If ` phi (x) = f(x) g(x) `, where `f'(x) g'(x) =c` then `(phi ' ' )/(phi) = (f ' ' )/(f ) +(g ' ' )/(g ) +(2c )/(f g)` true of false ?

To solve the problem, we need to verify the statement: \[ \frac{\phi''(x)}{\phi(x)} = \frac{f''(x)}{f(x)} + \frac{g''(x)}{g(x)} + \frac{2c}{fg} \] where \(\phi(x) = f(x)g(x)\) and \(f'(x)g'(x) = c\). ### Step 1: Differentiate \(\phi(x)\) Using the product rule for differentiation, we find the first derivative \(\phi'(x)\): \[ \phi'(x) = f'(x)g(x) + f(x)g'(x) \] ### Step 2: Differentiate \(\phi'(x)\) to find \(\phi''(x)\) Now, we differentiate \(\phi'(x)\) again to find \(\phi''(x)\): \[ \phi''(x) = f''(x)g(x) + f'(x)g'(x) + f'(x)g'(x) + f(x)g''(x) \] This simplifies to: \[ \phi''(x) = f''(x)g(x) + 2f'(x)g'(x) + f(x)g''(x) \] ### Step 3: Substitute \(\phi(x)\) Recall that \(\phi(x) = f(x)g(x)\).
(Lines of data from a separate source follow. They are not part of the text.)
/-- A read issues while a slot is free within the horizon, into slot number mod queue_slots of the queue region; a permitted
write tile issues; the tile that lands fills its slot and counts, poisoned where it could not be corrected; a finished write tile
reaches memory once the reads before it have landed; a pending control write takes effect once no read is outstanding; a flush
discards the tiles and clears the error; a 1 in exc_valid releases a stopped reed (R94, R95, R98, R101, R107, R140, R150). -/
def Obligations.TongueEvents : Prop :=
  ∀ (who : Requester) (x : ReedRef) (isA : Bool) (s : State),
    let r := s.reed x
    let e := r.eng isA
    let page := 17 * x.k + x.r
    (∀ d : TDesc, e.enable = true → e.active = true → e.done = false → e.issuedW ≤ e.wnum →
      let s1 := s.tongueDecode x isA 64
      let s2 := s1.setReed x (s1.reed x)
      let q := s2.reed x
      let f := q.eng isA
      f.cur = some d → f.done = false → f.issuedW ≤ f.wnum →
      (d.kind ≠ 2 → s2.slotFree x isA f = true → exec (.tongueIssue x isA) s = .next (s2.setReed x (q.setEng isA { f.advance d with
        num := f.num + 1, tiles := f.tiles ++ [{ addr := d.tileAddr f.row f.idx, phys := d.tilePhys s2 x f.row f.idx
                                                 slot := s2.qbase x isA + f.num % f.slots * 4096, desc := f.desc, row := f.row, idx := f.idx
                                                 num := f.num, wnum := f.wnum, landed := false, poison := false
                                                 notify := d.notify && f.atFinal d }] }))) ∧
      (let src := d.aux + 4096 * (f.row * d.inner + f.idx)
       let ps := (List.range 4096).map (fun i => reedSram x (src + i))
       d.kind = 2 → 0 < f.permits → s2.ownRange x src 4096 = .ok → s2.anyBad ps = false →
       exec (.tongueIssue x isA) s = .next ((s2.setReed x (q.setEng isA { f.advance d with
        wnum := f.wnum + 1, issuedW := f.issuedW + 1, permits := f.permits - 1, writes := f.writes ++
          [{ src := src, addr := d.tileAddr f.row f.idx, phys := d.tilePhys s2 x f.row f.idx, num := f.wnum
             notify := d.notify && f.atFinal d }] })).noteWords ps))) ∧
    (∀ t : Tile, e.writes = [] → e.tiles.find? (fun u => decide (u.num = t.num) && !u.landed) = some t →
      let ps := (List.range 4096).map (fun i => t.phys + i)
      let marked : Bool → List Tile := fun bad => e.tiles.map (fun u => if u.num = t.num then { u with landed := true, poison := bad } else u)
      (s.anyBad ps = false → exec (.tileLanded x isA t.num false) s =
        .next (((((s.noteWords ps).writePhys ((List.range 4096).map (fun i => reedSram x t.slot + i)) (s.readPhys ps)).setReed x
          (r.setEng isA { e with tiles := marked false })).cntAdd .reed x.die page (if isA then 0x050 else 0x048) 1))) ∧
      (∃ u : State, exec (.tileLanded x isA t.num true) s = .next u ∧ ((u.reed x).eng isA).tiles = marked true)) ∧
    (∀ (w : WTile) (ws : List WTile), r.a.writes = w :: ws →
      let s1 := (s.applyWrite x w).cntAdd .reed x.die page 0x050 1
      (r.a.readBefore w = true → exec (.tongueWriteDone x) s = .next s) ∧
      (r.a.readBefore w = false → w.notify = false → exec (.tongueWriteDone x) s =
        .next (s1.setReed x { s1.reed x with a := { (s1.reed x).a with writes := ws }.settle }))) ∧
    (∀ slots look : Nat, e.cfgPend = some (slots, look) → e.outstanding = false →
      exec (.tongueCfgApply x isA) s = .next (s.setReed x (r.setEng isA { e with cfgPend := none, slots := slots, look := look }))) ∧
    (∀ v : Word, s.writable who (Blk.reed.at x.die page (if isA then 0x130 else 0x110)) = true → fieldW v 31 21 = 0 →
      fieldW v 7 2 = 0 → 2 ≤ fieldW v 20 16 → fieldW v 20 16 ≤ 16 → 1 ≤ fieldW v 15 8 → fieldW v 15 8 ≤ 64 → fieldW v 0 0 = 0 →
      e.writes = [] →
      ∃ t : State, exec (.tongueFlush who x isA v) s = .next t ∧ ((t.reed x).eng isA).err = 0 ∧ ((t.reed x).eng isA).tiles = [] ∧
        ((t.reed x).eng isA).enable = false ∧ sameMem s t ∧
        sameRegsBut [Blk.reed.at x.die page (if isA then 0x130 else 0x110)] s t) ∧
    (∀ v : Word, s.writable who (Blk.reed.at x.die page 0x01C) = true → v = 0x80000000 → r.run = .stopped →
      exec (.excValidClear who x v) s = .next ((s.setReg (Blk.reed.at x.die page 0x01C)
        (s.reg (Blk.reed.at x.die page 0x01C) &&& 0x7FFFFFFF)).setReed x { r with run := .ended }))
We can now express \(\frac{\phi''(x)}{\phi(x)}\): \[ \frac{\phi''(x)}{\phi(x)} = \frac{f''(x)g(x) + 2f'(x)g'(x) + f(x)g''(x)}{f(x)g(x)} \] ### Step 4: Break down the expression We can separate the terms in the numerator: \[ \frac{\phi''(x)}{\phi(x)} = \frac{f''(x)g(x)}{f(x)g(x)} + \frac{2f'(x)g'(x)}{f(x)g(x)} + \frac{f(x)g''(x)}{f(x)g(x)} \] This simplifies to: \[ \frac{\phi''(x)}{\phi(x)} = \frac{f''(x)}{f(x)} + \frac{g''(x)}{g(x)} + \frac{2f'(x)g'(x)}{f(x)g(x)} \] ### Step 5: Substitute \(c\) Since we know that \(f'(x)g'(x) = c\), we substitute this into the equation: \[ \frac{2f'(x)g'(x)}{f(x)g(x)} = \frac{2c}{f(x)g(x)} \] ### Final Step: Combine the results Thus, we have: \[ \frac{\phi''(x)}{\phi(x)} = \frac{f''(x)}{f(x)} + \frac{g''(x)}{g(x)} + \frac{2c}{f(x)g(x)} \] This confirms that the original statement is true: \[ \frac{\phi''(x)}{\phi(x)} = \frac{f''(x)}{f(x)} + \frac{g''(x)}{g(x)} + \frac{2c}{fg} \] ### Conclusion The statement is **True**. ---